In Bowen v. Kendrick,
487 U.S. 589 (1988), the Court upheld the Adolescent Family Life Act, which allowed the government directly to fund educational programs undertaken by a broad usage of organizations, including religious institutions. The Act specifically provided federal funds for educational programs addressing problems relating to family life and adolescent sexual relations.

§16.03 Government Support of Religious Practices [529-542]

The modern Court has generally not tolerated much government support for religious practices or displays. As in other areas of the Court’s religion jurisprudence, however, many cases exhibit the same tension between separationist and accommodationist positions. The watershed modern case is Engel v. Vitale,
370 U.S. 421 (1962), in which the Court struck down state-mandated prayer in public school classrooms.

In Wallace v. Jaffree,
472 U.S. 38 (1985), the Court used the secular purpose prong of the Lemon test to strike down a state law allowing a moment of silence for “‘voluntary prayer’” in public school classrooms. Justice Stevens’ opinion suggested, as Justices Powell and O’Connor strongly advanced, that each would uphold some kind of moment of silence statute. Obviously, the three dissenters would also uphold a true moment of silence statute as they would have upheld the prayer and moment of silence statute at issue.

In Lynch v. Donnelly,
465 U.S. 668 (1984), the Court allowed a municipality to display in a private park a Christmas nativity scene that it owned. For Chief Justice Berger, who wrote for the majority, the creche at issue was displayed to celebrate the national holiday of Christmas and to depict the origins of that holiday. These amounted to legitimate secular purposes under the highly deferential standard used by the Court. Several times the Chief Justice referred to the creche in the context of the overall display. Some have wondered whether the outcome was conditioned in part on the creche’s having been part of an overall holiday display which included reindeer, a Santa Claus house, and other secular symbols of Christmas.

§16.04 Establishment of Religion Through Religious Institutions Becoming Involved in Governmental Decisions [542-546]

Religious values may properly inform public policy, provided that such laws were not enacted solely for the purpose of advancing religion. This view takes account of the reality that, as long as legislatures hold religiously-founded values and as long as legislators’ values are reflected in public policy, religion will indirectly impact the content of our laws. However, the Court has invalidated more direct links where religious organizations themselves have control over public policy.

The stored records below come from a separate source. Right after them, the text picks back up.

/-! ### Decoding: words written out from the encodings of R71 and R74 -/

/-- One word of each family, bit by bit: 00E0, 1nnn, 8xy7, Annn, ExA1, Dxyn. -/
theorem test_decode_bits :
    decodeWord 0b0000000011100000#16 = some .clearScreen ∧
    decodeWord 0b0001001000110100#16 = some (.jump 0x234) ∧
    decodeWord 0b1000001101000111#16 = some (.subBorrowRev 3 4) ∧
    decodeWord 0b1010001100000000#16 = some (.loadIndex 0x300) ∧
    decodeWord 0b1110001010100001#16 = some (.skipKeyUp 2) ∧
    decodeWord 0b1101000100100101#16 = some (.drawSprite 1 2 5) := by decide
/-- R74, the control rows. -/
theorem test_decode_control :
    decodeWord 0x00EE = some .ret ∧ decodeWord 0x2210 = some (.call 0x210) ∧
    decodeWord 0x331F = some (.skipEqImm 3 0x1F) ∧ decodeWord 0x431F = some (.skipNeImm 3 0x1F) ∧
    decodeWord 0x5120 = some (.skipEqReg 1 2) ∧ decodeWord 0x9120 = some (.skipNeReg 1 2) ∧
    decodeWord 0xB300 = some (.jumpOffset 0x300) := by decide
/-- R74, the arithmetic rows. -/
theorem test_decode_alu :
    decodeWord 0x6A9D = some (.loadImm 10 0x9D) ∧ decodeWord 0x7103 = some (.addImm 1 3) ∧
    decodeWord 0x8120 = some (.copy 1 2) ∧ decodeWord 0x8121 = some (.orReg 1 2) ∧
    decodeWord 0x8122 = some (.andReg 1 2) ∧ decodeWord 0x8123 = some (.xorReg 1 2) ∧
    decodeWord 0x8124 = some (.addCarry 1 2) ∧ decodeWord 0x8125 = some (.subBorrow 1 2) ∧
    decodeWord 0x8126 = some (.shiftRight 1 2) ∧ decodeWord 0x812E = some (.shiftLeft 1 2) ∧
    decodeWord 0xC30F = some (.randAnd 3 0x0F) := by decide
/-- R74, the key, timer, index and memory rows. -/
theorem test_decode_ef :
    decodeWord 0xE29E = some (.skipKeyDown 2) ∧ decodeWord 0xF407 = some (.readDelay 4) ∧
    decodeWord 0xF50A = some (.awaitKey 5) ∧ decodeWord 0xF315 = some (.writeDelay 3) ∧
    decodeWord 0xF318 = some (.writeSound 3) ∧ decodeWord 0xF21E = some (.addIndex 2) ∧
    decodeWord 0xF429 = some (.fontAddr 4) ∧ decodeWord 0xFA33 = some (.bcd 10) ∧
    decodeWord 0xF155 = some (.storeRegs 1) ∧ decodeWord 0xF265 = some (.loadRegs 2) := by decide
/-- E3, E5, E6, E8, E9, E10. -/
theorem test_decode_unknown :
    decodeWord 0x00E1 = none ∧ decodeWord 0x0123 = none ∧ decodeWord 0x0000 = none ∧ decodeWord 0x5121 = none ∧
    decodeWord 0x8128 = none ∧ decodeWord 0x9121 = none ∧ decodeWord 0xE1A2 = none ∧ decodeWord 0xE19F = none ∧
    decodeWord 0xF1FF = none ∧ decodeWord 0xF100 = none := by decide
/-- Bytes in memory order: the high byte first (R56); what is left over is handed on; one byte is no word. -/
theorem test_decode_bytes :
    decode [0x12, 0x34, 0x99] = .instr (.jump 0x234) [0x99] ∧ decode [0x51, 0x21] = .unknownOpcode 0x5121 ∧
    decode [0x12] = .truncated ∧ decode [] = .truncated := by decide
theorem test_decodeTableWord :
    decodeTableWord 16 0x8014 = some (.addCarry 0 1) ∧ decodeTableWord 16 0xF1FF = none := by decide
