-- ==== Sys2Proof/Word.lean ====
section
/-! DEFINITION. The plain types of LCC's values: words, bytes, polarities, levels, and the parts of a mode. -/

namespace Sys2Proof

/-- A command word, or the image of a port: 16 bits (R8 `CMD_W`, R39, R40). -/
abbrev Word := BitVec 16

/-- An input or output item: 8 bits (R8 `DATA_W`). -/
abbrev Byte := BitVec 8

/-- The sign of a non-zero level, −1 or +1 (glossary "Polarity"); the value set of `ENC_CUR`, `AMI_LAST`, `SCR_POL`. -/
inductive Polarity where
  | neg
  | pos
deriving DecidableEq, Repr

/-- One of the three levels −1, 0, +1 an encoder produces (R2 "LevelCode", R10). -/
inductive Level where
  | zero
  | pulse (p : Polarity)
deriving DecidableEq, Repr

/-- Direction of a frame: `DIR` of R74. -/
inductive Dir where
  | enc
  | dec
deriving DecidableEq, Repr

/-- Scrambling of AMI output: `SCR` of R74, without its reserved value 3. -/
inductive Scrambling where
  | off
  | b8zs
  | hdb3
deriving DecidableEq, Repr

/-- The five line codes of R3: `SCHEME` of R74, without its reserved values 5 to 7. -/
inductive Scheme where
  | nrzl
  | nrzi
  | man
  | dman
  | ami
deriving DecidableEq, Repr

/-- The twelve legal values of MODE (R75), one constructor a row. -/
inductive Mode where
  | encNrzl
  | encNrzi
  | encMan
  | encDman
  | encAmi
  | encAmiB8zs
  | encAmiHdb3
  | decNrzl
  | decNrzi
  | decMan
  | decDman
  | decAmi
deriving DecidableEq, Repr

end Sys2Proof
end

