-- ==== Sys2Proof/Config.lean ====
section
/-! DEFINITION. What LCC interface revision 1 fixes, and the one platform constant the model's step needs.
The other OPEN parameter of R8, `OUT_DEPTH`, is an argument of Machine/Bounded.lean. -/

namespace Sys2Proof

/-- LCC interface revision 1 (R4). -/
def Config.interfaceRevision : Nat := 1

/-- `SYM0`, the symbol code of bit 0 (R8, R111). -/
def Config.sym0 : Byte := 0x30

/-- `SYM1`, the symbol code of bit 1 (R8, R111). -/
def Config.sym1 : Byte := 0x31

/-- `REG_BASE`, the base address of the register window (R8, R56): OPEN, a platform's choice, so it has no value here (DESIGN CHOICE, log 5). -/
opaque Config.regBase : Nat

/-- The window's size in bytes (R56). -/
def Config.windowBytes : Nat := 8

/-- How many zeros make a B8ZS block (R131). -/
def Config.b8zsRun : Nat := 8

/-- How many zeros make an HDB3 block (R135). -/
def Config.hdb3Run : Nat := 4

/-- The least `OUT_DEPTH` with which every command is acceptable from an empty queue (R197). -/
def Config.minOutDepth : Nat := 8

end Sys2Proof
end

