-- ==== Sys2Proof/Certificates/Slice0/Obligations.lean ====
section
/-! DEFINITION. The statements made about LCC. Each docstring names the rules of spec/ it formalises. -/

open Sys2Proof Sys2Proof.Machine

/-! ### Encoding -/

/-- R72, R73, R76, R77, R80: decoding the word of a well-formed command gives the command, and a word that decodes to a
command is that command's word. -/
def Obligations.DecodeAndEncodeAgree : Prop :=
  (∀ i : Instr, i.wf = true → decode (encode i) = .ok i) ∧
  (∀ (w : Word) (i : Instr), decode w = .ok i → encode i = w)

/-- R87: the worked encodings and the five illegal words. -/
def Obligations.WorkedEncodingsDecode : Prop :=
  decode 0x100C = .ok .startEncAmiB8zs ∧ Mode.encAmiB8zs.bits = 0b001100 ∧
  Mode.encAmiB8zs.dir = .enc ∧ Mode.encAmiB8zs.scr = .b8zs ∧ Mode.encAmiB8zs.scheme = .ami ∧
  decode 0x2031 = .ok (.push 0x31) ∧ decode 0x20FF = .ok (.push 0xFF) ∧ decode 0x1023 = .ok .startDecDman ∧
  ∀ w : Word, w ∈ [(0x1008 : Word), 0x102C, 0x1005, 0x2100, 0x4000] → ∃ e, decode w = .error e

/-- R72, R73, R77 (and R76): each command has its one word, and the twelve START words and 256 PUSH words are those of
the mode's bits and of the byte. -/
def Obligations.EachCommandHasItsOneWord : Prop :=
  (∀ w : Word, decode w = .ok .nop ↔ w = 0x0000) ∧
  (∀ (m : Mode) (w : Word), decode w = .ok m.start ↔ w = 0x1000 ||| m.bits.zeroExtend 16) ∧
  (∀ (x : Byte) (w : Word), decode w = .ok (.push x) ↔ w = 0x2000 ||| x.zeroExtend 16) ∧
  (∀ w : Word, decode w = .ok .endFrame ↔ w = 0x3000)

/-- R71, R75, R79: the decoder of R80 accepts exactly the words that pass the prose's checks of OP, fixed fields and
MODE. -/
def Obligations.DecoderAcceptsExactlyWellFormedWords : Prop :=
  ∀ w : Word, (∃ i, decode w = .ok i) ↔ wordWf w = true

/-- R80, R82: exactly 270 words are legal. -/
def Obligations.LegalWordsNumber270 : Prop :=
  ∃ l : List Word, l.Nodup ∧ l.length = 270 ∧ ∀ w : Word, w ∈ l ↔ ∃ i, decode w = .ok i

/-- R10, R11: `lv` reads every byte as a level from -128 to 127, `code` gives -1, 0 and +1 the bytes 0xFF, 0x00 and 0x01,
bits survive the trip through their symbol bytes, and only the two symbol bytes are bits. That `code` undoes `lv` on every
byte, and `lv` undoes `code` on -128 to 127 (the first two clauses), is the model's choice (DESIGN CHOICE, log 10): R10
defines `code` on -1, 0 and +1 only. -/
def Obligations.LevelAndSymbolBytes : Prop :=
  (∀ x : Byte, -128 ≤ lv x ∧ lv x ≤ 127 ∧ code (lv x) = x) ∧
  (∀ v : Int, -128 ≤ v → v ≤ 127 → lv (code v) = v) ∧
  (code (-1) = 0xFF ∧ code 0 = 0x00 ∧ code 1 = 0x01) ∧
  (∀ b : Bool, bit (sym b) = some b) ∧
  (∀ x : Byte, bit x = none ↔ x ≠ 0x30 ∧ x ≠ 0x31)

/-! ### One step -/

/-- R52, R80, R91: when the host's next access writes a word to CMD that decodes to a well-formed command, the step is
that command executed on the state with the access taken off the host's list. When the host does nothing the step changes
nothing (the model's choice, log 2, from R60, R180 and R202). -/
def Obligations.StepRunsTheDecodedCommand : Prop :=
  (∀ (s : State) (w : Word) (rest : List HostAccess) (i : Instr),
    s.host = .write .cmd w :: rest → decode w = .ok i → i.wf = true →
    step s = exec i { s with host := rest }) ∧
  (∀ s : State, s.host = [] → step s = .next s)

/-- R81: a word that spells no command sets ILL and does nothing else, in either phase. -/
def Obligations.IllegalWordOnlySetsIll : Prop :=
  ∀ (s : State) (w : Word) (rest : List HostAccess) (e : DecodeError),
    s.host = .write .cmd w :: rest → decode w = .error e →
    step s = .next { s with host := rest, ill := true }

/-- R191, R42: reset at any time gives every field of R22 its reset value; only the host's side stays. -/
def Obligations.ResetWritesEveryField : Prop :=
  ∀ (s : State) (rest : List HostAccess), s.host = .reset :: rest →
    step s = .next {
      act := false, inv := false, trunc := false, empty := false, ill := false, proto := false, any := false,
      mode := .encNrzl, out := [], encCur := .neg, amiLast := .pos, scrPol := .pos, scrPar := false, scrZc := 0,
      decPrev := 0xFF, decHv := false, decHd := 0x00, host := rest, replies := s.replies }

/-! ### Frame control -/

/-- R98: a NOP writes no field and emits nothing, in either phase, and it is no item of a frame. -/
def Obligations.NopChangesNothing : Prop :=
  (∀ s : State, exec .nop s = .next s) ∧ pushedByte (encode .nop) = none

/-- R92: an accepted START latches its mode, opens the frame, clears the flags, loads every seed and keeps OUT. -/
def Obligations.StartOpensFrameAndLoadsSeeds : Prop :=
  ∀ (m : Mode) (s : State), s.act = false →
    exec m.start s = .next { s with
      mode := m, act := true, inv := false, trunc := false, empty := false, ill := false, proto := false, any := false,
      encCur := (if m.scheme = .dman then .pos else .neg), amiLast := .pos, scrPol := .pos, scrPar := false, scrZc := 0,
      decPrev := (if m.scheme = .dman then 0x01 else 0xFF), decHv := false, decHd := 0x00 }

/-- R93, R95, R97, R176: a START in an open frame, and a PUSH or an END while idle, set PROTO and change nothing else. -/
def Obligations.CommandOutOfPhaseOnlySetsProto : Prop :=
  (∀ (m : Mode) (s : State), s.act = true → exec m.start s = .next { s with proto := true }) ∧
  (∀ (x : Byte) (s : State), s.act = false → exec (.push x) s = .next { s with proto := true }) ∧
  (∀ s : State, s.act = false → exec .endFrame s = .next { s with proto := true })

In Larkin v. Grendel’s Den, Inc.,
459 U.S. 116 (1982), an 8-1 majority struck down a law that allowed religious institutions the power to veto government decisions. A Massachusetts General Law provided that premises within five hundred feet of a church or school could not receive a liquor license if the governing body of the church or school filed a written objection to the granting of such a license.

§16.05 Free Exercise of Religion [546-558]

Establishment and free exercise jurisprudence developed somewhat concurrently. Like the Establishment Clause, the Free Exercise Clause was seldom the subject of litigation prior to the mid-twentieth century. Early Supreme Court cases where the Free Exercise Clause was implicated invariably resulted in a rejection of the free exercise claim. The nature of a typical free exercise claim may help to explain this result. Laws that are typically the objects of a free exercise challenge do not directly prohibit religious beliefs or practices. Instead, such laws are usually facially neutral, generally applicable laws that burden the free exercise of a particular sect. The challenger, in effect, is put in the position of seeking an exemption on religious grounds from an otherwise proper expression of the popular will. The Court’s willingness to recognize such exemptions has vacillated through the years.

In Oregon Department of Human Resources v. Smith,
494 U.S. 872


(1990), the Oregon Supreme Court interpreted the state’s controlled substance laws to prohibit the ingestion of peyote, even for sacramental purposes. Smith involved a neutral, generally applicable statute. Oregon’s prohibition of peyote use was a generally applicable law that easily passed constitutional muster.